Culture

ALÈS Festival Itinérances : « Paris of the North », l’anti-romantisme à l’islandaise

Hafsteinn Gunnar Sigurðsson au Cratère ce soir à 18h. EL/OG
Hafsteinn Gunnar Sigurðsson au Cratère ce soir à 18h. EL/OG

Le réalisateur islandais Hafsteinn Gunnar Sigurðsson présente ce soir en avant-première au festival Itinérances son second film "Paris of the North" : une comédie dramatique où un homme mène une vie terne dans un petit village de pêcheurs, jusqu'à l'arrivée de son père qui va bouleverser son quotidien. Un long-métrage sur les liens familiaux, les choix de vie, et la crise de la masculinité. Rencontre.

Objectif Gard : Comment est née l'idée de ce film ?

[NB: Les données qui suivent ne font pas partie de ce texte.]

/-- The endings of a command: an error, or the command's data writes and its completion. -/
inductive Completion (s : State) : Instr → State → Prop
  | error {i : Instr} {e : ErrCode} (he : ErrorCause s i e) : Completion s i (raise s e)
  | nop : Completion s .nop (complete s)
  | encode (hle : 8 * s.blen.toNat ≤ maxM s.params) :
      Completion s .encode (complete { s with mbuf := readBits s s.blen.toNat })
  | pack (hle : (packBytes s.cbuf).length ≤ byteCap s.params) :
      Completion s .pack (complete { s with
        bytes := memSetList s.bytes 0 (packBytes s.cbuf)
        blen := BitVec.ofNat 28 (packBytes s.cbuf).length })
  | unpack (b : Arg) (hle : b.toNat ≤ cCap s.params) (hb : ceilDiv b.toNat 8 = s.blen.toNat) :
      Completion s (.unpack b) (complete { s with cbuf := slice (readBits s s.blen.toNat) 0 b.toNat })
  | decode (hle : (wholeBytes s.mbuf).length ≤ byteCap s.params) :
      Completion s .decode (complete { s with
        bytes := memSetList s.bytes 0 (wholeBytes s.mbuf)
        blen := BitVec.ofNat 28 (wholeBytes s.mbuf).length })
  | crc : Completion s .crc (complete { s with crcv := seqWord (rem s.params s.mbuf) })
  | verify : Completion s .verify (completeVerdict { s with crcv := seqWord (rem s.params s.mbuf) }
      (rem s.params s.mbuf == valSeq (paramK s.params) s.rcrc))
  | assemble : Completion s .assemble
      (complete { s with cbuf := s.mbuf ++ valSeq (paramK s.params) s.crcv })
  | split (m : Arg) (hm : m.toNat + paramK s.params = s.clen) :
      Completion s (.split m) (complete { s with
        mbuf := slice s.cbuf 0 m.toNat
        rcrc := seqWord (slice s.cbuf m.toNat (m.toNat + paramK s.params)) })
  | flip (k : Arg) (hf : s.params.hasFlip = true) (hk : k.toNat < s.clen) : Completion s (.flip k)
      (complete { s with cbuf := s.cbuf.modify k.toNat (fun b => xor b true) })
  | clear : Completion s .clear
      (completeClear { s with mbuf := [], cbuf := [], blen := 0, crcv := 0, rcrc := 0 })

/-- A command that answers a next state ends in one of its endings. -/
theorem exec_next {i : Instr} {s t : State} (h : exec i s = .next t) : Completion s i t := by
  cases i with
  | nop => cases h; exact .nop
  | encode =>
    rcases execEncode_cases s with ⟨hc, he⟩ | ⟨hle, he⟩ <;> cases he.symm.trans h
    · exact .error (.encodeCapacity hc)
    · exact .encode hle
  | pack => obtain ⟨hle, rfl⟩ := storeBytes_next h; exact .pack hle
  | unpack b =>
    rcases execUnpack_cases b s with ⟨hc, he⟩ | ⟨hle, hb, he⟩ | ⟨hle, hb, he⟩ <;> cases he.symm.trans h
    · exact .error (.unpackCapacity b hc)
    · exact .error (.unpackLength b hle hb)
    · exact .unpack b hle hb
  | decode => obtain ⟨hle, rfl⟩ := storeBytes_next h; exact .decode hle
  | crc => cases h; exact .crc
  | verify => cases h; exact .verify
  | assemble => cases h; exact .assemble
  | split m =>
    rcases execSplit_cases m s with ⟨hm, he⟩ | ⟨hm, he⟩ <;> cases he.symm.trans h
    · exact .error (.splitLength m hm)
    · exact .split m hm
  | flip k =>
    rcases execFlip_cases k s with ⟨hf, he⟩ | ⟨hf, hk, he⟩ | ⟨hf, hk, he⟩ <;> cases he.symm.trans h
    · exact .error (.flipAbsent k hf)
    · exact .error (.flipIndex k hf hk)
    · exact .flip k hf hk
  | clear => cases h; exact .clear

/-- The completion of an accepted word is one of its command's endings, or IllegalCommand (R93). -/
theorem completeWord_next {w : Word} {s t : State} (h : completeWord w s = .next t) :
    (∃ i, decode s.params.hasFlip w = .ok i ∧ Completion s i t) ∨ t = raise s .illegalCommand := by
  rcases completeWord_cases w s with ⟨i, hd, hc⟩ | ⟨_, _, hc⟩
  · exact .inl ⟨i, hd, exec_next (hc.symm.trans h)⟩
  · cases hc.symm.trans h
    exact .inr rfl

end Sys2Proof.Machine
end

section
/-! The invariants of 10_state.md rule R39: every ending of a command and every move of the host keeps them. -/

namespace Sys2Proof.Machine

/-- A K-bit sequence presented in a register leaves bits 31:K zero (R31, R32). -/
theorem seqWord_toNat_lt (s : Bits) : (seqWord s).toNat < 2 ^ s.length := by
  have hlt := seqVal_lt s
  have hle : seqVal s % 2 ^ 32 ≤ seqVal s := Nat.mod_le _ _
  rw [seqWord, BitVec.toNat_ofNat]
  omega

/-- So a remainder fits K bits (R140). -/
theorem seqWord_rem_lt {p : Params} (hl : legalParams p = true) (m : Bits) :
    (seqWord (rem p m)).toNat < 2 ^ paramK p := by
  obtain ⟨⟨_, _, hP⟩, _⟩ := (legalParams_iff p).1 hl
  have h := seqWord_toNat_lt (rem p m)
  rwa [rem_length p (by omega)] at h

/-- PACK and DECODE's ending keeps the invariants: the bytes stored lie below BYTE_CAP, and BLEN is their number. -/
theorem inv_storeBytes {s : State} (hs : s.Inv) {bs : List Byte} (hle : bs.length ≤ byteCap s.params) :
    (complete { s with bytes := memSetList s.bytes 0 bs, blen := BitVec.ofNat 28 bs.length }).Inv :=
  { hs with
    blen_le := by
      have hmod : bs.length % 2 ^ 28 ≤ bs.length := Nat.mod_le _ _
      simp only [complete_blen, complete_params, BitVec.toNat_ofNat]
      omega
    verdict := by simp
    bytes_wf := memSetList_wf hs.bytes_wf 0 bs
    bytes_lt := fun c hc => by
      rcases mem_memSetList hc with ⟨_, hlt⟩ | hc
      · simp only [complete_params]
        omega
      · exact hs.bytes_lt c hc }

/-- An error keeps the invariants: it changes no data state (R201). -/
theorem inv_raise {s : State} (hs : s.Inv) (e : ErrCode) : (raise s e).Inv := { hs with verdict := by simp }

Hafsteinn Gunnar Sigurðsson : Je viens de Reykjavik et Huldar Breiofjoro, le scénariste de mon film, possède une maison dans ce village de pêcheurs délabré et minuscule du Nord-Ouest de l’Islande (150 habitants). Les gens vivent proches les uns des autres mais sont finalement très éloignés. On trouvait intéressant de faire un film sur la tristesse de cette vie.

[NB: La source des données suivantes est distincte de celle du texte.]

-- ==== Sys2Proof/Machine/Step.lean ====
section
/-! DEFINITION. One STEP (R83, R221), and how the host places an instruction where STEP fetches it. -/

namespace Sys2Proof.Machine

/-- One STEP (R83): nothing when faulted (R211); a fetch fault (R54); an unknown opcode is a no-op past its word (R80);
else the decoded instruction's effect with pc past its word. -/
def step (s : State) : Host.Outcome State Fault Refusal :=
  if s.fault.isSome then .next s
  else
    match fetch s with
    | none => .next (raiseFetch s)
    | some op =>
      match decode op with
      | .ok i => exec i s.advance
      | .error _ => .next s.advance

/-- The state with the low `nbits` bits of `w` stored as the instruction word at pc, which is where a STEP that is not
faulted fetches (R54); log entry 5 says how a program comes to run. -/
def State.withFetchWord (s : State) (nbits w : Nat) : State :=
  s.storeWord s.pc.toNat (BitVec.ofNat 16 (w % 2 ^ nbits))

end Sys2Proof.Machine
end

O.G : Qu'avez-vous voulu montrer ?

H.G.S : Hugi, le personnage principal, vit au milieu d'un paysage magnifique avec des montagnes d'une grande splendeur. Cette beauté tranche avec sa vie, vide. Ce contraste pose des questions. Je voulais aussi explorer les relations entre les gens dans ce type de villes. Le lien père/fils est un peu oppressant pour Hugi, mais il lui apporte finalement quelque chose. Ce dernier va reprendre sa liberté.

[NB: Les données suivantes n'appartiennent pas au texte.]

-- ==== Sys2Proof/Safety.lean ====
section
/-! DEFINITION. The terms claims are stated in: stops and safe states, what each instruction may write, why it may raise,
the picture of a sprite, and the invariants of the machine. No meaning uses any of these. -/

namespace Sys2Proof.Machine

/-! ## Stops (R241) -/

/-- A faulted state (R211): never a good end. -/
def Faulted (s : State) : Prop := s.fault ≠ none

/-- An idle loop: the word at pc is `1nnn` with `nnn` equal to pc (R241). -/
def IdleLoop (s : State) : Prop :=
  s.fault = none ∧ ∃ op nnn, fetch s = some op ∧ decode op = .ok (.jp nnn) ∧ nnn = s.pc.toNat

/-- The instruction a STEP that is not faulted fetches at pc. -/
def FetchesInstr (s : State) (i : Instr) : Prop := ∃ op, fetch s = some op ∧ decode op = .ok i

/-! ## What an instruction may write -/

/-- The general registers an instruction names as destinations or writes as a flag (R22, R131). -/
def writtenRegs : Instr → List Reg
  | .ldImm x _ | .addImm x _ | .rnd x _ => [x]
  | .ldReg x _ | .orReg x _ | .andReg x _ | .xorReg x _ => [x]
  | .addReg x _ | .sub x _ | .shr x _ | .subn x _ | .shl x _ => [x, VF]
  | .drw _ _ _ => [VF]
  | .ldVxDt x | .ldVxK x => [x]
  | .ldLoad x => (List.finRange 16).filter fun r => r.val ≤ x.val
  | .cls | .ret | .jp _ | .call _ | .jpV0 _ | .ldI _ => []
  | .seImm _ _ | .sneImm _ _ | .seReg _ _ | .sneReg _ _ => []
  | .skp _ | .sknp _ | .ldDtVx _ | .ldStVx _ | .addI _ | .ldF _ | .ldB _ | .ldStore _ => []

/-- How many bytes an instruction stores, from I upwards (R57). -/
def storedLen : Instr → Nat
  | .ldB _ => 3
  | .ldStore x => x.val + 1
  | .cls | .ret | .jp _ | .call _ | .jpV0 _ | .ldI _ => 0
  | .seImm _ _ | .sneImm _ _ | .seReg _ _ | .sneReg _ _ => 0
  | .ldImm _ _ | .addImm _ _ | .rnd _ _ | .ldReg _ _ | .orReg _ _ | .andReg _ _ | .xorReg _ _ => 0
  | .addReg _ _ | .sub _ _ | .shr _ _ | .subn _ _ | .shl _ _ | .drw _ _ _ => 0
  | .ldVxDt _ | .ldVxK _ | .ldLoad _ | .skp _ | .sknp _ | .ldDtVx _ | .ldStVx _ | .addI _ | .ldF _ => 0

/-- The instructions that change pc further than the fetch did (R25). -/
def movesPc : Instr → Bool
  | .ret | .jp _ | .call _ | .jpV0 _ | .ldVxK _ => true
  | .seImm _ _ | .sneImm _ _ | .seReg _ _ | .sneReg _ _ | .skp _ | .sknp _ => true
  | .cls | .ldI _ | .drw _ _ _ | .rnd _ _ | .ldImm _ _ | .addImm _ _ => false
  | .ldReg _ _ | .orReg _ _ | .andReg _ _ | .xorReg _ _ => false
  | .addReg _ _ | .sub _ _ | .shr _ _ | .subn _ _ | .shl _ _ => false
  | .ldVxDt _ | .ldDtVx _ | .ldStVx _ | .addI _ | .ldF _ | .ldB _ | .ldStore _ | .ldLoad _ => false

/-! ## Why an instruction may raise (R201) -/

/-- `info` is the lowest of the `len` addresses from `base` that lies above 4095 (R58). -/
def LowestOutside (base len info : Nat) : Prop :=
  (base ≤ info ∧ info < base + len ∧ 4095 < info) ∧ ∀ a, base ≤ a → a < base + len → 4095 < a → info ≤ a

/-- The rows of a sprite that are drawn (R101). -/
def rowsDrawn (s : State) (y : Reg) (n : Nat) : Nat := min n (32 - (s.reg y).toNat % 32)

/-- The table of R201: the kind and `info` an executing instruction raises with, and its cause. -/
def Cause (s : State) (kind : FaultKind) (info : Nat) : Instr → Prop
  | .call nnn => kind = .stackOverflow ∧ s.sp.val = 16 ∧ info = nnn
  | .ret => kind = .stackUnderflow ∧ s.sp.val = 0 ∧ info = 0
  | .drw _ y n => kind = .memBounds ∧ LowestOutside s.I.toNat (rowsDrawn s y n) info
  | .ldB _ => kind = .memBounds ∧ LowestOutside s.I.toNat 3 info
  | .ldStore x | .ldLoad x => kind = .memBounds ∧ LowestOutside s.I.toNat (x.val + 1) info
  | .addI x => kind = .indexWrap ∧ 65535 < info ∧ info = s.I.toNat + (s.reg x).toNat
  | .skp x | .sknp x => kind = .keyRange ∧ 15 < info ∧ info = (s.reg x).toNat
  | .cls | .jp _ | .jpV0 _ | .ldI _ | .seImm _ _ | .sneImm _ _ | .seReg _ _ | .sneReg _ _ => False
  | .ldImm _ _ | .addImm _ _ | .rnd _ _ | .ldReg _ _ | .orReg _ _ | .andReg _ _ | .xorReg _ _ => False
  | .addReg _ _ | .sub _ _ | .shr _ _ | .subn _ _ | .shl _ _ => False
  | .ldVxDt _ | .ldVxK _ | .ldDtVx _ | .ldStVx _ | .ldF _ => False

/-! ## The picture of a sprite (R101) -/

/-- Whether the sprite of `rows` rows at I, drawn with its origin at column `x0` and row `y0`, has a 1-bit at column
`px` and row `py`, most significant bit first. -/
def SpriteAt (s : State) (x0 y0 rows px py : Nat) : Bool :=
  (x0 ≤ px && px < x0 + 8 && y0 ≤ py && py < y0 + rows) &&
    (s.mem.read (s.I.toNat + (py - y0))).getLsbD (7 - (px - x0))

/-! ## Invariants -/

/-- Memory is in canonical form. -/
abbrev MemoryCanonical (s : State) : Prop := s.mem.wf = true

/-- pc is at most 0x10FE and every return address at most 0x1000 (R25, R111). -/
abbrev PcBounded (s : State) : Prop :=
  s.pc.toNat ≤ 0x10FE ∧ ∀ k : Fin 16, (s.stack[k.val]).toNat ≤ 0x1000

/-- A key is latched only while the core, not faulted, is at an Fx0A (R32, R174). -/
def WaitsAtKeyWait (s : State) : Prop :=
  ∀ k, s.wait = some k → s.fault = none ∧ ∃ x, FetchesInstr s (.ldVxK x)

/-- A fault record is the one the STEP at its pc raises: without the record, the STEP raises it again (R207). -/
def FaultReproducible (s : State) : Prop :=
  s.fault ≠ none → step { s with fault := none } = .next s

end Sys2Proof.Machine
end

O.G : Hugi serait-il plus heureux dans une grande ville ?

H.G.S : Je ne sais pas où il sera heureux. Il a quitté la ville pour une existence plus simple. Il pensait que ce serait mieux. Finalement, ce n'est pas le cas. Ses démons - sa relation avec son père, l'alcool - le rattrapent.

O.G : Ce film est-il une critique de la vie rurale ?

H.G.S : Cet homme est dans une mauvaise période qui lui a permis de se ressourcer pour repartir du bon pied. Le problème est simplement qu'il n'y a pas d'opportunité pour lui dans cet endroit. Tout dépend des attentes de chacun. Ce n'est pas mieux en ville. On peut être heureux partout.

O.G : Le rythme est très lent, parfois trop. Est-ce un choix ?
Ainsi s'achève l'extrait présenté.